Когда зазвонил мобильный телефон, я стоял на мосту и смотрел на воды Казанки. Встающее над горизонтом солнце напоминало странную птицу, раскинувшую крылья и готовую броситься на свою жертву. Казалось, от дуновения ветра её красные перья падают на поверхность реки и вода становится кроваво-тёмной. Я смотрел на эту воду, и душу обжигало холодом, своим стылым равнодушием река словно тянула, всасывала в себя. Я бросил в воду чёрный пакет, который держал в руках…
…Зазвонил мобильный телефон.
В трубке послышались всхлипы моей двоюродной сестры. В потоке мокрых звуков я разобрал слово «муж». «Мужа застрелили прямо у ворот…»
Сестра с мужем жили на окраине города в собственном двухэтажном доме. Множество таких домов из красного кирпича появилось здесь в последние несколько лет, щедро «окропив» местность, словно кровь. Вместе с ними в язык вошло и новое слово «коттедж». Забор вокруг такого хозяйства – тоже из красного кирпича. Ворота – железные! Что творится внутри и кто там живёт – никому неведомо. Случайные прохожие, завидев такой дом, прищёлкнут языком от зависти: эх, и живут же на свете счастливые люди!.. Утром железные ворота раскрываются, и из них, подмигивая глазами-фарами, выезжают крутые машины. В глубине двора маячит зловещий силуэт огромного, как телёнок, пса. На террасе виднеются белые стулья. Фонтан, бьющий среди цветов в саду, напомнит остальным, то есть тем, кто прозябает в бетонно-стеклянном мире, о том, что скоро все они тоже попадут в рай. И эта мысль успокаивает душу: шикуйте, шикуйте давайте, только вот что вы будете делать на том свете?.. Когда мы прямиком отправимся в рай, вас непременно задержат у его ворот. Поэтому в иные дни, когда грустно, хочется зайти в такой коттедж и погладить его хозяев по голове, утешить. Но железные ворота заперты, а если и откроются ненароком, то внутри виднеется тень огромной собаки… И доносится звон цепи…

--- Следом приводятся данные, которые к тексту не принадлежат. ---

-- ==== Sys2Proof/Machine/Ops.lean ====
section
/-! DEFINITION. The named operations on the Engine: sequencing, the architectural view, memory, the renaming block, the
result bus, and the one run-time error. -/

namespace Sys2Proof.Machine

/-- The outcome of an operation or a step. -/
abbrev Out := Host.Outcome State Fault Refusal

/-- One step of the pipeline after another: the second sees the state the first left (R8, R360). -/
def seq (o : Out) (k : State → Out) : Out :=
  match o with
  | .next s => k s
  | .fault f => .fault f
  | .refused r => .refused r

/-! ### Data memory (R41, R72, R86) -/

/-- What an index that memory does not list reads as: `INIT_MEM` is all zero by default (R46, R87). -/
def Memory.unlisted : Word := 0

/-- The word at an index. -/
def Memory.read : Memory → Nat → Word
  | [], _ => Memory.unlisted
  | (b, v) :: m, a => if b = a then v else Memory.read m a

/-- Memory with one more listed word, placed in order, unless it is what an unlisted index reads as. -/
def Memory.cons (a : Nat) (v : Word) (m : Memory) : Memory :=
  if v = Memory.unlisted then m else (a, v) :: m

/-- Memory with `v` at index `a`, in canonical form. -/
def Memory.write : Memory → Nat → Word → Memory
  | [], a, v => Memory.cons a v []
  | (b, w) :: m, a, v =>
    if a < b then Memory.cons a v ((b, w) :: m)
    else if a = b then Memory.cons a v m
    else (b, w) :: Memory.write m a v

/-- The canonical form: indices strictly rising, no listed word equal to the unlisted one. -/
def Memory.wf : Memory → Bool
  | [] => true
  | [(_, v)] => v != Memory.unlisted
  | (a, v) :: (b, w) :: m => v != Memory.unlisted && decide (a < b) && Memory.wf ((b, w) :: m)

/-- A list of words by index as a memory in canonical form (`INIT_MEM`, R411); of two pairs with one index the first counts. -/
def Memory.ofList : List (Nat × Word) → Memory
  | [] => []
  | (a, v) :: m => Memory.write (Memory.ofList m) a v

/-- Whether `a` names a word: `unsigned(a) < DATA_MEM_SIZE` (R72, R77). -/
def inData (s : State) (a : Word) : Bool := decide (a.toNat < s.cfg.dataMemSize)

/-- `DMEM[a]` (R86): the content at a word index. -/
def memRead (s : State) (a : Word) : Word := s.dmem.read a.toNat

/-- `MemWrite(a, 1, v)` (R86), with its precondition. -/
def memWrite (a v : Word) (s : State) : Out :=
  if inData s a then .next { s with dmem := s.dmem.write a.toNat v } else .fault (.memoryIndex a)

/-! ### The architectural view (R48) -/

/-- `x[i]`: the committed value of `Ri`, `PRF[RRAT[i]].value` (R8, R21, R48). A register that does not exist reads as 0
(log 21). -/
def readReg (s : State) (i : Nat) : Word :=
  match s.rrat[i]? with
  | some p => (s.prf[p]?.map PhysReg.value).getD 0
  | none => 0

/-! ### Free pool (R138, R139) -/

/-- The lowest-numbered free register, counting from `p` (R139). -/
def lowestFree : Nat → List Bool → Option Nat
  | _, [] => none
  | p, true :: _ => some p
  | p, false :: l => lowestFree (p + 1) l

/-- The register `alloc()` hands out, if any is free (R139). -/
def pickFree (s : State) : Option Nat := lowestFree 0 s.free

/-- A register slot with its valid bit cleared. -/
def PhysReg.invalidate (r : PhysReg) : PhysReg := { r with valid := false }

/-- The effect of `alloc()` on the register `p` it hands out: `free[p] <- 0`, `PRF[p].valid <- 0` (R139). -/
def allocAt (p : Nat) (s : State) : State :=
  { s with free := s.free.set p false, prf := s.prf.modify p PhysReg.invalidate }

/-- `free(p)` (R138), with its precondition that `p` is not free. -/
def freeReg (p : Nat) (s : State) : Out :=
  if s.free[p]? = some false then .next { s with free := s.free.set p true } else .fault (.freeClash p)

/-- `free(p)` for each register of a list. -/
def freeRegs : List Nat → State → Out
  | [], s => .next s
  | p :: ps, s => seq (freeReg p s) (freeRegs ps)

/-! ### Physical register file (R137) -/

/-- `prf_ready(p)`: the valid bit; `none` for a register that does not exist. -/
def prfReady (s : State) (p : Nat) : Option Bool := s.prf[p]?.map PhysReg.valid

/-- `prf_read(p)`: the value of a valid register; `none` otherwise, which the caller makes a fault (R137). -/
def prfRead (s : State) (p : Nat) : Option Word :=
  match s.prf[p]? with
  | some r => if r.valid then some r.value else none
  | none => none

/-! ### Renaming (R131 to R136) -/

/-- `rat_lookup(i)` (R131). -/
def ratLookup (s : State) (i : Nat) : Option SrcTag :=
  match s.rat[i]? with
  | some p => (prfReady s p).map (SrcTag.mk p)
  | none => none

/-- `rat_rename(rd)` with the register `p` that `alloc()` chose (R133): allocate, map `rd` to `p`, make `p` the source of the
zero condition. The previous mapping is `s.rat[rd]?`, read before. -/
def ratRename (rd p : Nat) (s : State) : State :=
  let a := allocAt p s
  { a with rat := a.rat.set rd p, zsrc := some p }

/-- `rat_retire(rd, pd, prev)` (R134): the retirement map takes `pd`, the previous register goes back to the pool. -/
def ratRetire (rd pd prev : Nat) (s : State) : Out :=
  if rd < s.rrat.length then freeReg prev { s with rrat := s.rrat.set rd pd } else .fault (.unmapped rd)

/-- `rat_snapshot()` (R135), with the ROB index of the branch that takes it (R258). -/
def ratSnapshot (s : State) (r : Nat) : Checkpoint := { rat := s.rat, zsrc := s.zsrc, rob := r }

/-- `rat_restore(ck)` (R136). -/
def ratRestore (ck : Checkpoint) (s : State) : State := { s with rat := ck.rat, zsrc := ck.zsrc }

/-! ### Result bus and completion (R180, R200, R201) -/

/-- Wake-up of one source slot by tag `p` (R180). -/
def SrcTag.wake (p : Nat) (t : SrcTag) : SrcTag := if t.p = p then { t with ready := true } else t

/-- Wake-up of one entry by tag `p` (R180). -/
def IqEntry.wake (p : Nat) (e : IqEntry) : IqEntry := { e with src := e.src.map (SrcTag.wake p) }

/-- `broadcast(p, v)` (R200): `prf_write(p, v)`, then wake-up of the issue queue. A register is produced once between `alloc`
and `free` (R142), so a broadcast into a valid register is a fault. -/
def broadcast (p : Nat) (v : Word) (s : State) : Out :=
  if prfReady s p = some false then
    .next { s with prf := s.prf.set p ⟨v, true⟩, iq := s.iq.map (Option.map (IqEntry.wake p)) }
  else .fault (.physWriteClash p)

/-- The entry in ROB slot `r`. -/
def robAt (s : State) (r : Nat) : Option RobEntry := (s.rob[r]?).join

/-- Replacement of the valid entry in ROB slot `r`. -/
def robUpdate (r : Nat) (f : RobEntry → RobEntry) (s : State) : Out :=
  match robAt s r with
  | some e => .next { s with rob := s.rob.set r (some (f e)) }
  | none => .fault (.robSlot r)

/-- A ROB entry marked complete. -/
def RobEntry.completed (e : RobEntry) : RobEntry := { e with complete := true }

/-- `rob_complete(r)` (R201). -/
def robComplete (r : Nat) (s : State) : Out := robUpdate r RobEntry.completed s

/-! ### The run-time error (R322, R383, R387) -/

/-- Raising `AddressOutOfRange(pc, addr)`: "The whole effect of the one run-time error is: `error <-
AddressOutOfRange(pc, addr)`" (R387). There is no vector, nothing is saved, and no return from it exists (R389). -/
def raiseAddressOutOfRange (pc addr : Word) (s : State) : State := { s with error := some ⟨pc, addr⟩ }

end Sys2Proof.Machine
end

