-- ==== Sys2Proof/Tests/Slice0.lean ====
section
/-! SUPPORT. The model's own tests: what `WellFormed` refuses, a word per constructor written out from the encoding (R102,
R106), at most two small tests per instruction with results from the spec's examples and corner cases, and one witness per
statement with hypotheses. -/

namespace Sys2Proof.Tests

open Sys2Proof.Machine

/-! ### WellFormed: every check refuses an ill-formed term -/

theorem test_wf_add : [Instr.add 16 0 0, .add 0 16 0, .add 0 0 16].map (Instr.wellFormed 16) = [false, false, false] := by decide
theorem test_wf_sub : [Instr.sub 16 0 0, .sub 0 16 0, .sub 0 0 16].map (Instr.wellFormed 16) = [false, false, false] := by decide
theorem test_wf_and : [Instr.and 16 0 0, .and 0 16 0, .and 0 0 16].map (Instr.wellFormed 16) = [false, false, false] := by decide
theorem test_wf_or : [Instr.or 16 0 0, .or 0 16 0, .or 0 0 16].map (Instr.wellFormed 16) = [false, false, false] := by decide
theorem test_wf_xor : [Instr.xor 16 0 0, .xor 0 16 0, .xor 0 0 16].map (Instr.wellFormed 16) = [false, false, false] := by decide
theorem test_wf_mul : [Instr.mul 16 0 0, .mul 0 16 0, .mul 0 0 16].map (Instr.wellFormed 16) = [false, false, false] := by decide
theorem test_wf_movc :
    [Instr.movc 16 0, .movc 0 32768, .movc 0 (-32769)].map (Instr.wellFormed 16) = [false, false, false] := by decide
theorem test_wf_load : [Instr.load 16 0 0, .load 0 16 0, .load 0 0 32768, .load 0 0 (-32769)].map (Instr.wellFormed 16) =
    [false, false, false, false] := by decide
theorem test_wf_ldr : [Instr.ldr 16 0 0, .ldr 0 16 0, .ldr 0 0 16].map (Instr.wellFormed 16) = [false, false, false] := by decide
theorem test_wf_store : [Instr.store 16 0 0, .store 0 16 0, .store 0 0 32768, .store 0 0 (-32769)].map (Instr.wellFormed 16) =
    [false, false, false, false] := by decide
theorem test_wf_str : [Instr.str 16 0 0, .str 0 16 0, .str 0 0 16].map (Instr.wellFormed 16) = [false, false, false] := by decide
theorem test_wf_bz : [Instr.bz 32768, .bz (-32769)].map (Instr.wellFormed 16) = [false, false] := by decide
theorem test_wf_bnz : [Instr.bnz 32768, .bnz (-32769)].map (Instr.wellFormed 16) = [false, false] := by decide
theorem test_wf_jump :
    [Instr.jump 16 0, .jump 0 32768, .jump 0 (-32769)].map (Instr.wellFormed 16) = [false, false, false] := by decide
theorem test_wf_halt : Instr.halt.wellFormed 0 = true := by decide

/-! ### Decode: words written out field by field from R102 -/

theorem test_decode_add : decode 0b0001_0010_0000_0001_0000000000000000 = .ok (.add 2 0 1) := by decide
theorem test_decode_sub : decode 0b0010_1111_0001_1110_0000000000000000 = .ok (.sub 15 1 14) := by decide
theorem test_decode_and : decode 0b0011_0001_0010_0011_0000000000000000 = .ok (.and 1 2 3) := by decide
theorem test_decode_or : decode 0b0100_0100_0101_0110_0000000000000000 = .ok (.or 4 5 6) := by decide
theorem test_decode_xor : decode 0b0101_0111_1000_1001_0000000000000000 = .ok (.xor 7 8 9) := by decide
/-- Unused bits are ignored (R108). -/
theorem test_decode_mul : decode 0b0110_0011_0001_0010_1111111111111111 = .ok (.mul 3 1 2) := by decide
theorem test_decode_movc : decode 0b0111_0001_0000_0000_1000000000000000 = .ok (.movc 1 (-32768)) := by decide
theorem test_decode_load : decode 0b1000_0011_0010_0000_0111111111111111 = .ok (.load 3 2 32767) := by decide
theorem test_decode_ldr : decode 0b1001_0101_0010_0100_0000000000000000 = .ok (.ldr 5 2 4) := by decide
theorem test_decode_store : decode 0b1010_0000_0010_0011_1111111111111100 = .ok (.store 2 3 (-4)) := by decide
theorem test_decode_str : decode 0b1011_0000_0011_0010_0001_000000000000 = .ok (.str 3 2 1) := by decide
theorem test_decode_bz : decode 0b1100_0000_0000_0000_0000000000001000 = .ok (.bz 8) := by decide
theorem test_decode_bnz : decode 0b1101_0000_0000_0000_1111111111111100 = .ok (.bnz (-4)) := by decide
theorem test_decode_jump : decode 0b1110_0000_0001_0000_0000000000001100 = .ok (.jump 1 12) := by decide
theorem test_decode_halt : decode 0b1111_0000_0000_0000_0000000000000000 = .ok .halt := by decide
/-- The reserved nibble is rejected by name (R109). -/
theorem test_decode_reserved : decode 0x0FFFFFFF = .error (.unknownOpcode 0) := by decide

/-! ### The host's two questions, on one word per row -/

/-- One word of each row of the opcode table. -/
def rowWords : List Nat :=
  [0x12010000, 0x20010000, 0x31230000, 0x44560000, 0x57890000, 0x63120000, 0x70000005, 0x83200004] ++
  [0x95240000, 0xA0200000, 0xB0321000, 0xC0000008, 0xD000FFFC, 0xE010000C, 0xF0000000]

/-- The step of a placed word puts its instruction into the latch between Fetch and Dispatch. -/
def fetchesPlaced (w : Nat) : Bool :=
  match decodeTableWord 32 w, step (State.reset.withFetchWord 32 w) with
  | some i, .next t => decide (t.dr = some (drOf 4000 i))
  | _, _ => false

theorem test_placed_words_are_fetched : rowWords.all fetchesPlaced = true := by decide

/-- The placed word's instruction runs as the first after reset: after the ticks R416 gives it, the engine shows the registers,
memory, committed count, halted and error of the instruction's meaning. -/
def placedRuns (w : Nat) : Bool :=
  let s := State.reset.withFetchWord 32 w
  match decodeTableWord 32 w with
  | none => false
  | some i =>
    match exec i s, Host.Core.run Sys2Proof.core (soloTicks i s) s with
    | .next t, .next u => decide (SameArch u t)
    | _, _ => false

theorem test_placed_register_words_run : (rowWords.take 7).all placedRuns = true := by decide
theorem test_placed_other_words_run : (rowWords.drop 7).all placedRuns = true := by decide

/-! ### One instruction on a small machine -/

/-- Small sizes, so that a test evaluates quickly. -/
def tiny : Params :=
  { numArch := 4, numPhys := 6, iqSize := 2, robSize := 3, lsqSize := 2, btbSize := 2, bisSize := 2, dataMemSize := 8 }

/-- A machine of those sizes with `DMEM[2] = 7` and `DMEM[5] = 1`. -/
def machine (prog : List Instr) (regs : List Word) : State := State.initial tiny prog regs (Memory.ofList [(2, 7), (5, 1)])

/-- The state an outcome answers, or the one given. -/
def stateOf (s : State) (o : Out) : State :=
  match o with
  | .next t => t
  | .fault _ => s
  | .refused _ => s

/-- The outcome is a next state. -/
def isNext (o : Out) : Bool :=
  match o with
  | .next _ => true
  | .fault _ => false
  | .refused _ => false

/-- The machine after the instruction's own effect. -/
def after (i : Instr) (regs : List Word) : State := stateOf (machine [] regs) (exec i (machine [] regs))

/-- The engine after a few ticks. -/
def ticked (n : Nat) (s : State) : State := stateOf s (Host.Core.run Sys2Proof.core n s)
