-- ==== Sys2Proof/Machine/Notation.lean ====
section
/-! DEFINITION. The notation the spec writes programs in (R66, D18): its lines, what each assembles to, which lines make
sense, how a program runs, and how a line is read from text.  Names belong to the caller; they are no registers of the block.
How names and elements are looked up, and the spelling of names, numbers and spaces, are DESIGN CHOICES (log entries 17 and
18): R66 shows them by example. -/

namespace Sys2Proof.Machine

/-- The operands of a line (R66). -/
inductive LineOperand
  /-- `[<pk0>, <pk1>, ...]`. -/
  | packed (pk : List PackedWord)
  /-- `{v=<lit>, z=<lit>, x=<lit>}`. -/
  | word (v z x : PortPlane)
  /-- `<name>[i]`, element `i` of an earlier DECODE result. -/
  | element (name : String) (i : Nat)
  deriving DecidableEq, Repr

/-- One line (R66): the selector it assembles to, the caller's name for the result, and the operands. -/
structure Line where
  sel : BitVec 6
  dst : String
  operand : LineOperand
  deriving DecidableEq, Repr

/-- The results the caller has named so far, the latest first. -/
abbrev Results := List (String × OpOutcome)

/-- Element `i` of the latest result of a name, if that result is a DECODE's and has that element, on 128-bit planes. -/
def elementOf (env : Results) (name : String) (i : Nat) : Option (FourStateWord 128) :=
  match env.lookup name with
  | some (.ok (.decoded _ ws)) =>
    ws[i]?.map (fun f => ⟨f.value.setWidth 128, f.highz.setWidth 128, f.unknown.setWidth 128⟩)
  | _ => none

/-- The request a line presents, given the results so far.  An input its operation does not read is given as zero (R25). -/
def Line.request (l : Line) (env : Results) : Option Request :=
  match l.operand with
  | .packed pk => some { sel := l.sel, pk := pk, opv := 0#128, opz := 0#128, opx := 0#128 }
  | .word v z x => some { sel := l.sel, pk := [], opv := v, opz := z, opx := x }
  | .element name i =>
    (elementOf env name i).map
      (fun f => { sel := l.sel, pk := [], opv := f.value, opz := f.highz, opx := f.unknown })

/-- The refusal of a line whose operand is no element of an earlier DECODE result. -/
def Line.refusal (l : Line) : Refusal :=
  match l.operand with
  | .element name i => .noSuchElement name i
  | .packed _ => .noSuchElement l.dst 0
  | .word _ _ _ => .noSuchElement l.dst 0

/-- How a run ends at a line that presents no request, given the results so far: in the first fault that an earlier line met,
since a sequence keeps a fault it meets (R108, D10), and in the line's refusal where none did.  R108 does not speak of such a
line: that the fault wins over the refusal, and that the lines after it are not performed, is a DESIGN CHOICE (log entries 5
and 17). -/
def Line.unresolved (l : Line) (env : Results) : Host.Outcome (Results × State) Fault Refusal :=
  match firstFault (env.map (·.2)).reverse with
  | some wsel => .fault (.unsupportedWidth wsel)
  | none => .refused l.refusal

/-- The lines of a program, one after the other: every result under its name, and the last state.  It stops at a line that
presents no request. -/
def performLines : List Line → Results → State → Host.Outcome (Results × State) Fault Refusal
  | [], env, s => .next (env, s)
  | l :: ls, env, s =>
    match l.request env with
    | none => l.unresolved env
    | some r =>
      match perform r s with
      | .next t => performLines ls ((l.dst, t.outcome) :: env) t
      | .fault f => .fault f
      | .refused q => .refused q

/-- A program as one run; a fault one of its operations met, the first, is the fault it ends in (R108, D10), also where a
later line names no element and so ends the run (DESIGN CHOICE, log entries 5 and 17). -/
def runProgram (ls : List Line) (s : State) : Host.Outcome State Fault Refusal :=
  match performLines ls [] s with
  | .next (env, t) => sequenceEnd (env.map (·.2)).reverse t
  | .fault f => .fault f
  | .refused q => .refused q

/-- What a program text shows of its named results: the width and word count of a DECODE result, nothing for another. -/
abbrev Shapes := List (String × Option (Width × Nat))

/-- The shape of a line's result: a reader tells it "from the request alone, never from the data" (R65). -/
def Line.shape (l : Line) : Option (Width × Nat) :=
  match l.operand, widthOfCode (wselField l.sel), opOfCode (opField l.sel) with
  | .packed pk, some w, .decode => some (w, decodeCount w.bits pk.length)
  | _, _, _ => none

/-- A line makes sense (R25, R66): DECODE is given packed words and the others a word; a literal fits the selected width; an
element is one of an earlier DECODE result of the selected width.  At a width code that names no width, a literal need only
fit its port, and an element any DECODE result. -/
def lineWf (ctx : Shapes) (l : Line) : Bool :=
  match l.operand, opOfCode (opField l.sel) with
  | .packed _, .decode => true
  | .packed _, _ => false
  | .word _ _ _, .decode => false
  | .word v z x, _ =>
    match widthOfCode (wselField l.sel) with
    | none => true
    | some w => decide (v.toNat < 2 ^ w.bits) && decide (z.toNat < 2 ^ w.bits) && decide (x.toNat < 2 ^ w.bits)
  | .element _ _, .decode => false
  | .element name i, _ =>
    match ctx.lookup name with
    | some (some (w', m)) =>
      decide (i < m) &&
        (match widthOfCode (wselField l.sel) with
         | none => true
         | some w => decide (w = w'))
    | _ => false

/-- Every line of a program makes sense where it stands. -/
def programWf : Shapes → List Line → Bool
  | _, [] => true
  | ctx, l :: ls => lineWf ctx l && programWf ((l.dst, l.shape) :: ctx) ls

/-- The operation names (R66; `asm` of spec/opcode_table.json) and the selectors they assemble to.  `.alt` sets `alt = 1`;
`decode` and `resolve` assemble with `alt = 0`.  There are no pseudo-instructions. -/
def lineNames : List (String × BitVec 6) :=
  [("decode.w8", 0x00#6), ("decode.w16", 0x01#6), ("decode.w32", 0x02#6), ("decode.w64", 0x03#6),
   ("decode.w128", 0x04#6)] ++
  [("resolve.w8", 0x10#6), ("resolve.w16", 0x11#6), ("resolve.w32", 0x12#6), ("resolve.w64", 0x13#6),
   ("resolve.w128", 0x14#6)] ++
  [("rbin.w8", 0x20#6), ("rbin.w16", 0x21#6), ("rbin.w32", 0x22#6), ("rbin.w64", 0x23#6), ("rbin.w128", 0x24#6),
   ("rbin.w8.alt", 0x28#6), ("rbin.w16.alt", 0x29#6), ("rbin.w32.alt", 0x2A#6), ("rbin.w64.alt", 0x2B#6),
   ("rbin.w128.alt", 0x2C#6)] ++
  [("rhex.w8", 0x30#6), ("rhex.w16", 0x31#6), ("rhex.w32", 0x32#6), ("rhex.w64", 0x33#6), ("rhex.w128", 0x34#6),
   ("rhex.w8.alt", 0x38#6), ("rhex.w16.alt", 0x39#6), ("rhex.w32.alt", 0x3A#6), ("rhex.w64.alt", 0x3B#6),
   ("rhex.w128.alt", 0x3C#6)]

/-- Text without the spaces it begins with. -/
def skipSpaces (cs : List Char) : List Char := cs.dropWhile (· == ' ')

/-- The rest of a text that begins, after spaces, with a given character. -/
def expect (c : Char) (cs : List Char) : Option (List Char) :=
  match skipSpaces cs with
  | d :: rest => if d = c then some rest else none
  | [] => none

/-- The value of a digit, in either letter case. -/
def digitValue (c : Char) : Option Nat :=
  if '0' ≤ c ∧ c ≤ '9' then some (c.toNat - '0'.toNat)
  else if 'a' ≤ c ∧ c ≤ 'f' then some (c.toNat - 'a'.toNat + 10)
  else if 'A' ≤ c ∧ c ≤ 'F' then some (c.toNat - 'A'.toNat + 10)
  else none

/-- Digits of a base, most significant first; `_` only separates. -/
def digitsValue (base : Nat) : Nat → List Char → Option Nat
  | acc, [] => some acc
  | acc, c :: cs =>
    if c = '_' then digitsValue base acc cs
    else
      match digitValue c with
      | none => none
      | some d => if d < base then digitsValue base (acc * base + d) cs else none

/-- Whether a character can stand in a name or a number. -/
def wordChar (c : Char) : Bool := c.isAlphanum || c == '_'

/-- A number, `0x` and hexadecimal digits or decimal digits, and the rest of the text. -/
def readNumber (cs : List Char) : Option (Nat × List Char) :=
  let body := (skipSpaces cs).takeWhile wordChar
  let rest := (skipSpaces cs).dropWhile wordChar
  match body with
  | [] => none
  | '0' :: 'x' :: d :: ds => (digitsValue 16 0 (d :: ds)).map (fun n => (n, rest))
  | ds => (digitsValue 10 0 ds).map (fun n => (n, rest))

/-- A hexadecimal number, with its `0x`, and the rest of the text. -/
def readHex (cs : List Char) : Option (Nat × List Char) :=
  match skipSpaces cs with
  | '0' :: 'x' :: rest => readNumber ('0' :: 'x' :: rest)
  | _ => none

/-- A name, and the rest of the text. -/
def readName (cs : List Char) : Option (String × List Char) :=
  match (skipSpaces cs).takeWhile wordChar with
  | [] => none
  | c :: rest => some (String.ofList (c :: rest), (skipSpaces cs).dropWhile wordChar)

/-- Packed words separated by commas up to the closing bracket; `fuel` bounds how many. -/
def readPacked : Nat → List Char → Option (List PackedWord × List Char)
  | 0, _ => none
  | fuel + 1, cs =>
    match readNumber cs with
    | none => none
    | some (n, rest) =>
      if n < 2 ^ 64 then
        match expect ',' rest with
        | some rest' => (readPacked fuel rest').map (fun p => (BitVec.ofNat 64 n :: p.1, p.2))
        | none => (expect ']' rest).map (fun rest' => ([BitVec.ofNat 64 n], rest'))
      else none

/-- One plane of a word literal: its letter, `=`, and a number that fits the port. -/
def readPlane (letter : Char) (cs : List Char) : Option (PortPlane × List Char) :=
  match (expect letter cs).bind (expect '=') with
  | none => none
  | some rest =>
    match readNumber rest with
    | none => none
    | some (n, rest') => if n < 2 ^ 128 then some (BitVec.ofNat 128 n, rest') else none

/-- The character before the planes of a word literal: code point 7B. -/
def openBrace : Char := Char.ofNat 0x7B

/-- The character after the planes of a word literal: code point 7D. -/
def closeBrace : Char := Char.ofNat 0x7D

/-- A word literal after its opening brace. -/
def readWord (cs : List Char) : Option (LineOperand × List Char) :=
  match readPlane 'v' cs with
  | none => none
  | some (v, c1) =>
    match (expect ',' c1).bind (readPlane 'z') with
    | none => none
    | some (z, c2) =>
      match (expect ',' c2).bind (readPlane 'x') with
      | none => none
      | some (x, c3) => (expect closeBrace c3).map (fun rest => (.word v z x, rest))

/-- The operand of a line, and the rest of the text. -/
def readOperand (cs : List Char) : Option (LineOperand × List Char) :=
  match skipSpaces cs with
  | [] => none
  | c :: rest =>
    if c = '[' then
      match expect ']' rest with
      | some rest' => some (.packed [], rest')
      | none => (readPacked rest.length rest).map (fun p => (.packed p.1, p.2))
    else if c = openBrace then readWord rest
    else
      match readName (c :: rest) with
      | none => none
      | some (name, c1) =>
        match (expect '[' c1).bind readNumber with
        | none => none
        | some (i, c2) => (expect ']' c2).map (fun rest' => (.element name i, rest'))

/-- The selector at the start of a line: an operation name, or `sel` and a hexadecimal number of 6 bits (R66). -/
def readSelector (cs : List Char) : Option (BitVec 6 × List Char) :=
  let word := String.ofList ((skipSpaces cs).takeWhile (· != ' '))
  let rest := (skipSpaces cs).dropWhile (· != ' ')
  if word = "sel" then
    match readHex rest with
    | none => none
    | some (n, rest') => if n < 64 then some (BitVec.ofNat 6 n, rest') else none
  else (lineNames.lookup word).map (fun sel => (sel, rest))

/-- A line of text (R66), up to its end or a `;` that begins a remark. -/
def readLine (cs : List Char) : Option Line :=
  match readSelector cs with
  | none => none
  | some (sel, c1) =>
    match readName c1 with
    | none => none
    | some (dst, c2) =>
      match (expect ',' c2).bind readOperand with
      | none => none
      | some (operand, c3) =>
        match skipSpaces c3 with
        | [] => some { sel := sel, dst := dst, operand := operand }
        | c :: _ => if c = ';' then some { sel := sel, dst := dst, operand := operand } else none

end Sys2Proof.Machine
end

Вот в таком доме и жила моя двоюродная сестра со своим мужем. Я обращался к ней как старшей по возрасту, хотя разница составляла всего три года.
Поскольку я был братишкой хозяйки и приходился шурином её мужу, то довольно часто бывал в их доме. Наверно, даже слишком часто, потому что однажды вечером хозяин, пришедший под хмельком, долго смотрел на меня – смотрел, прищурив свои ярко-голубые, словно капля на кончике сосульки (ему кажется, что так он проникает в душу человека), глаза, и, поглаживая свои рыжеватые усы, спросил:
– Ты, братец, вообще-то где-нибудь работаешь?
Подобно пацану, невзначай застигнутому в туалете над подростковым грехом, я подавил внутреннюю дрожь и пробормотал:
– Сейчас очень трудно найти хорошую работу… Особенно студенту…
– Переезжай к нам, – сказал он. – Дом у нас большой, работы всякой-разной – куры не клюют. Будешь помогать Шавали, он устаёт, уже не справляется старик… Пока буду платить сто долларов в месяц. Еда, проживание – за мой счёт, разумеется…
Рядом стоит сестра и улыбается. Не иначе как именно она подсказала мужу эту умную мысль.
– Не правда ли, хорошее предложение, Ильгиз? – спрашивает она.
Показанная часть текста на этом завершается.